How to complete this task: Check each line of the entries below for the word "earlySlack", then state how many lines have it and nothing more.

Stored data:
↓↓↓
-- ==== Sys2Proof/Laws/Kept.lean ====
section
/-! SUPPORT. What every run of the changes of `Moves` keeps: the stores of `LeavesStores`, and the forms of Safety.lean. -/

namespace Sys2Proof.Machine

/-! ### The pool -/

theorem mem_links (l : Link) : l ∈ links := by
  obtain ⟨k, d⟩ := l
  have hk : k ∈ ([0, 1, 2, 3, 4, 5, 6, 7, 8, 9, 10] : List Segment) := by
    revert k
    decide
  cases d <;> simp only [links, List.mem_append, List.mem_map]
  · exact Or.inl ⟨k, hk, rfl⟩
  · exact Or.inr ⟨k, hk, rfl⟩

theorem links_nodup : links.Nodup := by decide

theorem sum_map_ite {l : Link} {ls : List Link} (g : Link → Nat) (n : Nat) (hd : ls.Nodup) (hm : l ∈ ls) :
    (ls.map (fun m => if l = m then n else g m)).sum + g l = (ls.map g).sum + n := by
  induction ls with
  | nil => cases hm
  | cons m ls ih =>
    rw [List.nodup_cons] at hd
    simp only [List.map_cons, List.sum_cons]
    rcases List.mem_cons.1 hm with rfl | hm
    · have : ls.map (fun m => if l = m then n else g m) = ls.map g :=
        List.map_congr_left (fun x hx => if_neg (fun (h : l = x) => hd.1 (by rw [h]; exact hx)))
      rw [if_pos rfl, this]
      omega
    · have hne : l ≠ m := fun h => hd.1 (by rw [← h]; exact hm)
      have := ih hd.2 hm
      rw [if_neg hne]
      omega

theorem heldPlatoons_withLink (s : State) (l : Link) (f : LinkRecord → LinkRecord) :
    heldPlatoons (s.withLink l f) + (s.link l).queue.length = heldPlatoons s + (f (s.link l)).queue.length := by
  have key := sum_map_ite (fun m => (s.link m).queue.length) (f (s.link l)).queue.length links_nodup (mem_links l)
  have h : ∀ m, ((s.withLink l f).link m).queue.length =
      if l = m then (f (s.link l)).queue.length else (s.link m).queue.length := by
    intro m
    rw [State.withLink_link]
    split <;> rfl
  unfold heldPlatoons
  simp only [h]
  exact key

theorem heldPlatoons_congr {s t : State} (hi : t.pt.inboundLinks = s.pt.inboundLinks)
    (ho : t.pt.outboundLinks = s.pt.outboundLinks) : heldPlatoons t = heldPlatoons s := by
  unfold heldPlatoons State.link
  rw [hi, ho]

theorem freeRecords_free (n : Nat) (s : State) : (freeRecords n s).pt.freeCount = s.pt.freeCount + n := by
  unfold freeRecords Tracker.freed
  split <;> simp [*]

theorem heldPlatoons_freeRecords (n : Nat) (s : State) : heldPlatoons (freeRecords n s) = heldPlatoons s := by
  apply heldPlatoons_congr <;> (unfold freeRecords Tracker.freed; split <;> rfl)

theorem insertPlatoon_length (x : Platoon) (q : List Platoon) : (insertPlatoon x q).length = q.length + 1 := by
  induction q with
  | nil => rfl
  | cons y q ih => simp only [insertPlatoon]; split <;> simp [ih]

theorem PoolWhole.release {s : State} {l : Link} {f : LinkRecord → LinkRecord} {n : Nat}
    (h : (f (s.link l)).queue.length + n = (s.link l).queue.length) (hs : PoolWhole s) :
    PoolWhole (freeRecords n (s.withLink l f)) := by
  have := heldPlatoons_withLink s l f
  unfold PoolWhole at hs ⊢
  rw [freeRecords_free, heldPlatoons_freeRecords, State.withLink_free]
  omega

theorem holdPlatoon_free (l : Link) (x : Platoon) (s : State) :
    (holdPlatoon l x s).pt.freeCount = s.pt.freeCount - 1 := by
  unfold holdPlatoon
  extract_lets n s₁ src
  exact congrArg (· - 1) (State.withLink_free _ _ _)

theorem heldPlatoons_hold (l : Link) (x : Platoon) (s : State) :
    heldPlatoons (holdPlatoon l x s) = heldPlatoons s + 1 := by
  unfold holdPlatoon
  extract_lets n s₁ src
  have h₁ := heldPlatoons_withLink s l (fun r => { r with queue := insertPlatoon { x with number := n } r.queue })
  rw [insertPlatoon_length] at h₁
  have h₂ : heldPlatoons s₁ = heldPlatoons s + 1 := by
    simp only [s₁]
    omega
  exact (heldPlatoons_congr (s := s₁) rfl rfl).trans h₂

theorem PoolWhole.hold {s : State} {l : Link} {x : Platoon} (h : s.pt.freeCount ≠ 0) (hs : PoolWhole s) :
    PoolWhole (holdPlatoon l x s) := by
  unfold PoolWhole at hs ⊢
  rw [holdPlatoon_free, heldPlatoons_hold]
  omega

theorem PoolWhole.congr {s t : State} (hs : PoolWhole s) (hi : t.pt.inboundLinks = s.pt.inboundLinks)
    (ho : t.pt.outboundLinks = s.pt.outboundLinks) (hf : t.pt.freeCount = s.pt.freeCount) : PoolWhole t := by
  unfold PoolWhole at hs ⊢
  rw [heldPlatoons_congr hi ho, hf]
  exact hs

theorem emptied_link (ls : List Link) (s : State) (m : Link) :
    ((ls.foldl (fun s l => s.withLink l (fun r => { r with queue := [] })) s).link m).queue =
      if m ∈ ls then [] else (s.link m).queue := by
  induction ls generalizing s with
  | nil => simp
  | cons l ls ih =>
    rw [List.foldl_cons, ih]
    simp only [State.withLink_link, List.mem_cons]
    by_cases hm : m ∈ ls
    · simp [hm]
    · by_cases hl : l = m
      · simp [hl]
      · have : m ≠ l := fun h => hl h.symm
        simp [hm, hl, this]

theorem link_congr {s t : State} (hi : t.pt.inboundLinks = s.pt.inboundLinks)
    (ho : t.pt.outboundLinks = s.pt.outboundLinks) (m : Link) : t.link m = s.link m := by
  unfold State.link
  rw [hi, ho]

theorem flushPool_link (s : State) (m : Link) : ((flushPool s).link m).queue = [] := by
  have h := emptied_link links s m
  simp only [mem_links, if_true] at h
  unfold flushPool emptyAccumulators
  generalize links.foldl (fun s l => s.withLink l (fun r => { r with queue := [] })) s = t at *
  dsimp only
  exact (congrArg LinkRecord.queue (link_congr (s := t) rfl rfl m)).trans h

theorem PoolWhole.flush (s : State) : PoolWhole (flushPool s) := by
  have h : heldPlatoons (flushPool s) = 0 := by
    unfold heldPlatoons
    simp [flushPool_link]
  unfold PoolWhole
  rw [h]
  rfl

theorem withLink_eq (s : State) (l : Link) (f : LinkRecord → LinkRecord) :
    ∃ pt : Tracker, s.withLink l f = { s with pt := pt } ∧ pt.earlySlack = s.pt.earlySlack ∧ pt.lateSlack = s.pt.lateSlack ∧
      pt.minimumSize = s.pt.minimumSize := by
  obtain ⟨k, d⟩ := l
  cases d
  · exact ⟨_, rfl, rfl, rfl, rfl⟩
  · exact ⟨_, rfl, rfl, rfl, rfl⟩

theorem flushPool_eq (s : State) : ∃ pt : Tracker, flushPool s = { s with pt := pt } := by
  have : ∀ (ls : List Link) (t : State), (∃ pt : Tracker, t = { s with pt := pt }) →
      ∃ pt : Tracker, ls.foldl (fun s l => s.withLink l (fun r => { r with queue := [] })) t = { s with pt := pt } := by
    intro ls
    induction ls with
    | nil => exact fun t h => h
    | cons l ls ih =>
      rintro t ⟨pt, rfl⟩
      obtain ⟨pt', h, -⟩ := withLink_eq { s with pt := pt } l (fun r => { r with queue := [] })
      exact ih _ ⟨pt', h⟩
  obtain ⟨pt, h⟩ := this links s ⟨s.pt, rfl⟩
  unfold flushPool emptyAccumulators
  rw [h]
  exact ⟨_, rfl⟩

/-! ### Stores -/

theorem LeavesStores.rfl' (s : State) : LeavesStores s s := by constructor <;> rfl

theorem LeavesStores.trans {a b c : State} (h : LeavesStores a b) (k : LeavesStores b c) : LeavesStores a c := by
  constructor
  · exact k.pending.trans h.pending
  · exact k.ctb.trans h.ctb
  · exact k.pl.trans h.pl
  · exact k.config.trans h.config
  · exact k.rules.trans h.rules
  · exact k.image.trans h.image
  · exact k.table.trans h.table
  · exact k.limits.trans h.limits
  · exact k.policy.trans h.policy
  · exact k.arterialLimits.trans h.arterialLimits
  · exact k.sideLimits.trans h.sideLimits
  · exact k.earlySlack.trans h.earlySlack
  · exact k.lateSlack.trans h.lateSlack
  · exact k.minimumSize.trans h.minimumSize
  · exact k.pollRound.trans h.pollRound
  · exact k.sli.trans h.sli

/-- A change of the Platoon Tracker alone that keeps its settings. -/
theorem LeavesStores.ofTracker (s : State) (pt : Tracker) (he : pt.earlySlack = s.pt.earlySlack)
    (hl : pt.lateSlack = s.pt.lateSlack) (hm : pt.minimumSize = s.pt.minimumSize) : LeavesStores s { s with pt := pt } := by
  constructor <;> first | rfl | assumption

theorem LeavesStores.withLink (s : State) (l : Link) (f : LinkRecord → LinkRecord) : LeavesStores s (s.withLink l f) := by
  obtain ⟨pt, h, he, hl, hm⟩ := withLink_eq s l f
  rw [h]
  exact ofTracker s pt he hl hm

theorem LeavesStores.freeRecords (s : State) (n : Nat) : LeavesStores s (freeRecords n s) := by
  apply ofTracker <;> (unfold Tracker.freed; split <;> rfl)

theorem LeavesStores.emptied (ls : List Link) (s : State) :
    LeavesStores s (ls.foldl (fun s l => s.withLink l (fun r => { r with queue := [] })) s) := by
  induction ls generalizing s with
  | nil => exact rfl' s
  | cons l ls ih => exact (withLink s l _).trans (ih _)

theorem LeavesStores.flushPool (s : State) : LeavesStores s (flushPool s) := by
  refine (emptied links s).trans ?_
  unfold Machine.flushPool
  dsimp only
  generalize links.foldl (fun s l => s.withLink l (fun r => { r with queue := [] })) s = t
  exact (ofTracker t { t.pt with freeCount := Config.poolSize, poolEmptyRaised := false } rfl rfl rfl).trans
    (ofTracker _ _ rfl rfl rfl)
↑↑↑
Finished exercise: 3